From Harl's cage, five hundred feet across the blackened forest glade of that day of 762, Harl came cautiously forward. Abruptly Tugh fired. His cylinder shot a horizontal beam of intense actinic light. It struck Harl full, and he fell.
Swiftly his body decomposed; and soon in the sunlight of the glade lay a sagging heap of black and white garments enveloping the skeleton of what a moment before had been a man!
CHAPTER XIV
A Very Human Princess
hat night in 1777 near the home of the murdered Major Atwood brought to Larry the most strangely helpless feeling he had ever experienced. He crouched with Tina beneath a tree in a corner of the field, gazing with horror at the little moonlit space by the fence where their Time-traveling vehicle should have been but now was gone.

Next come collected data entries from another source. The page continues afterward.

@[simp] theorem State.writeReg_pc (rd : RegIx) (v : RegVal) (b : Bool) : (s.writeReg rd v b).pc = s.pc := by
  unfold State.writeReg; split <;> [rfl; (split <;> rfl)]
@[simp] theorem State.writeReg_io (rd : RegIx) (v : RegVal) (b : Bool) : (s.writeReg rd v b).io = s.io := by
  unfold State.writeReg; split <;> [rfl; (split <;> rfl)]
@[simp] theorem State.writeReg_mem (rd : RegIx) (v : RegVal) (b : Bool) : (s.writeReg rd v b).mem = s.mem := by
  unfold State.writeReg; split <;> [rfl; (split <;> rfl)]
@[simp] theorem State.writeReg_disk (rd : RegIx) (v : RegVal) (b : Bool) : (s.writeReg rd v b).disk = s.disk := by
  unfold State.writeReg; split <;> [rfl; (split <;> rfl)]
@[simp] theorem State.writeReg_fb (rd : RegIx) (v : RegVal) (b : Bool) : (s.writeReg rd v b).fb = s.fb := by
  unfold State.writeReg; split <;> [rfl; (split <;> rfl)]
@[simp] theorem State.writeReg_inIsr (rd : RegIx) (v : RegVal) (b : Bool) : (s.writeReg rd v b).inIsr = s.inIsr := by
  unfold State.writeReg; split <;> [rfl; (split <;> rfl)]
@[simp] theorem State.writeReg_halted (rd : RegIx) (v : RegVal) (b : Bool) : (s.writeReg rd v b).halted = s.halted := by
  unfold State.writeReg; split <;> [rfl; (split <;> rfl)]
@[simp] theorem State.writeReg_diskAcc (rd : RegIx) (v : RegVal) (b : Bool) : (s.writeReg rd v b).diskAcc = s.diskAcc := by
  unfold State.writeReg; split <;> [rfl; (split <;> rfl)]
@[simp] theorem State.writeReg_schedCursor (rd : RegIx) (v : RegVal) (b : Bool) : (s.writeReg rd v b).schedCursor = s.schedCursor := by
  unfold State.writeReg; split <;> [rfl; (split <;> rfl)]
@[simp] theorem State.writeReg_fault (rd : RegIx) (v : RegVal) (b : Bool) : (s.writeReg rd v b).fault = s.fault := by
  unfold State.writeReg; split <;> [rfl; (split <;> rfl)]
@[simp] theorem State.writeReg_trace (rd : RegIx) (v : RegVal) (b : Bool) : (s.writeReg rd v b).trace = s.trace := by
  unfold State.writeReg; split <;> [rfl; (split <;> rfl)]
@[simp] theorem State.writeReg_hwreg (rd : RegIx) (v : RegVal) (b : Bool) : (s.writeReg rd v b).hwreg = s.hwreg := by
  unfold State.writeReg; split <;> [rfl; (split <;> rfl)]
@[simp] theorem State.writeReg_ledsLog (rd : RegIx) (v : RegVal) (b : Bool) : (s.writeReg rd v b).ledsLog = s.ledsLog := by
  unfold State.writeReg; split <;> [rfl; (split <;> rfl)]
@[simp] theorem State.writeReg_display7segLog (rd : RegIx) (v : RegVal) (b : Bool) : (s.writeReg rd v b).display7segLog = s.display7segLog := by
  unfold State.writeReg; split <;> [rfl; (split <;> rfl)]
@[simp] theorem State.writeReg_irq2Schedule (rd : RegIx) (v : RegVal) (b : Bool) : (s.writeReg rd v b).irq2Schedule = s.irq2Schedule := by
  unfold State.writeReg; split <;> [rfl; (split <;> rfl)]
@[simp] theorem State.writeReg_diskLatency (rd : RegIx) (v : RegVal) (b : Bool) : (s.writeReg rd v b).diskLatency = s.diskLatency := by
  unfold State.writeReg; split <;> [rfl; (split <;> rfl)]
@[simp] theorem State.writeReg_cost (rd : RegIx) (v : RegVal) (b : Bool) : (s.writeReg rd v b).cost = s.cost := by
  unfold State.writeReg; split <;> [rfl; (split <;> rfl)]
@[simp] theorem State.writeReg_draws (rd : RegIx) (v : RegVal) (b : Bool) : (s.writeReg rd v b).draws = s.draws := by
  unfold State.writeReg; split <;> [rfl; (split <;> rfl)]
@[simp] theorem State.writeReg_ioReg (rd : RegIx) (v : RegVal) (b : Bool) (k' : IoIx) : (s.writeReg rd v b).ioReg k' = s.ioReg k' := by
  unfold State.writeReg; split <;> [rfl; (split <;> rfl)]
@[simp] theorem State.writeReg_memWord (rd : RegIx) (v : RegVal) (b : Bool) (a' : Nat) : (s.writeReg rd v b).memWord a' = s.memWord a' := by
  unfold State.writeReg; split <;> [rfl; (split <;> rfl)]
@[simp] theorem State.writeReg_diskWord (rd : RegIx) (v : RegVal) (b : Bool) (d' : Nat) : (s.writeReg rd v b).diskWord d' = s.diskWord d' := by
  unfold State.writeReg; split <;> [rfl; (split <;> rfl)]
@[simp] theorem State.writeReg_pixel (rd : RegIx) (v : RegVal) (b : Bool) (p' : Nat) : (s.writeReg rd v b).pixel p' = s.pixel p' := by
  unfold State.writeReg; split <;> [rfl; (split <;> rfl)]
@[simp] theorem State.writeReg_clks (rd : RegIx) (v : RegVal) (b : Bool) : (s.writeReg rd v b).clks = s.clks := by
  unfold State.writeReg; split <;> [rfl; (split <;> rfl)]

end Sys2Proof.Machine
end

Marooned in 1777! Larry had not realized how desolately remote this Revolutionary New York was from the great future city in which he had lived. The same space; but what a gulf between him and 1935! What a barrier of Time, impassable without the shining cage!
They crouched, whispering. "But why would he have gone, Tina?"
"I don't know. Harl is very careful; so something or someone must have passed along here, and he left, rather than cause a disturbance. He will return, of course."
"I hope so," whispered Larry fervently. "We are marooned here, Tina! Heavens, it would be the end of us!"